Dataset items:
/-! ### Scrubbing and flash (R447, R449) -/

/-- A page whose memories the scrubber of a half reads: the half's own, and the shared ones from Warp (R447). -/
def scrubs (h : Half) (pg : Nat) : Bool :=
  match typeAt pg with
  | some p => if (pageRow p).perHalf then halfAt pg == h else h == .warp
  | none => false

/-- A pass of a half's scrubber has run for its PERIOD (R447). [DEDUCED log 276] -/
def Dev.scrubDue (d : Dev) (h : Half) : Bool :=
  let s := d.scrub.of h
  decide (s.since + s.period * 3600 * ticks1s ≤ d.now)

/-- SCRUB_PASS (R447): a pass of a half's scrubber ends, with the words it corrected as page and unit: each a C0 event. Blocks
in P3 are skipped, those in P2 have been woken for it, and the next pass takes PERIOD as it stands.
[DEDUCED log 276] -/
def scrubbed (h : Half) (fixed : List (Nat × Nat)) (d : Dev) : Dev :=
  if !(d.scrubDue h) then d
  else
    let low := d.pages.filter fun (e : Nat × PageSt) => e.2.pstate == 2 && scrubs h e.1
    let d1 := low.foldl (fun (e : Dev) (x : Nat × PageSt) => e.toPstate x.1 0) d
    let found := fixed.filter fun x => scrubs h x.1 && (d.page (pageBase x.1)).pstate != 3
    let d2 := found.foldl (fun (e : Dev) x => faultDetected x.1 x.2 1 e) (d1.inc (pmuPg h) Reg.PMU.SCRUB_PASSES)
    { d2 with scrub := d2.scrub.put h { since := d.now, period := max 1 (d.g (pmuPg h) Reg.PMU.SCRUB_PERIOD) } }

/-- A block that is retired at the end of an erase (R449). [DESIGN CHOICE log 16] -/
def NV.retires (nv : NV) (block : Nat) (verified : Bool) : Bool :=
  (!verified || decide (100000 ≤ tget 0 nv.erases block + 1)) && !(nv.retired.contains block)

/-- A retirement that finds no spare left (R449). -/
def NV.exhausted (nv : NV) (block : Nat) (verified : Bool) : Bool :=
  nv.retires block verified && decide (Config.spareBlocks ≤ nv.retired.length)

/-- FLASH_ERASE_DONE in the journal (R449): with no spare left the flash has failed (R16). -/
def flashErasedNV (block : Nat) (verified : Bool) (nv : NV) : NV :=
  { nv with
    erases := tset 0 nv.erases block (tget 0 nv.erases block + 1)
    retired := if nv.retires block verified then block :: nv.retired else nv.retired
    flashFailed := nv.flashFailed || nv.exhausted block verified }

/-- FLASH_ERASE_DONE: a retirement with no spare left is a C1 fault. [DESIGN CHOICE log 144] -/
def flashErased (block : Nat) (verified : Bool) (nv : NV) (d : Dev) : Dev :=
  if nv.exhausted block verified then d.flashFault else d

/-- FLASH_STAT (R449). -/
def flashStat (nv : NV) (c : FwCmd) (d : Dev) : FwResult :=
  if c.len ≠ 0 then { dev := d, code := codeBadLen }
  else
    let top := nv.erases.foldl (fun (m : Nat) (e : Nat × Nat) => max m e.2) 0
    { dev := d, code := codeOK
      rsp := [BitVec.ofNat 32 top, BitVec.ofNat 32 nv.retired.length, BitVec.ofNat 32 (Config.spareBlocks - nv.retired.length)] }

end Sys2Proof.Machine
end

Exercise aim:
Please, from the entries above, set down exactly the lines from the one containing "none => false" through the one containing "C0 event. Blocks", and only those.

Result for this task:
  | none => false

/-- A pass of a half's scrubber has run for its PERIOD (R447). [DEDUCED log 276] -/
def Dev.scrubDue (d : Dev) (h : Half) : Bool :=
  let s := d.scrub.of h
  decide (s.since + s.period * 3600 * ticks1s ≤ d.now)

/-- SCRUB_PASS (R447): a pass of a half's scrubber ends, with the words it corrected as page and unit: each a C0 event. Blocks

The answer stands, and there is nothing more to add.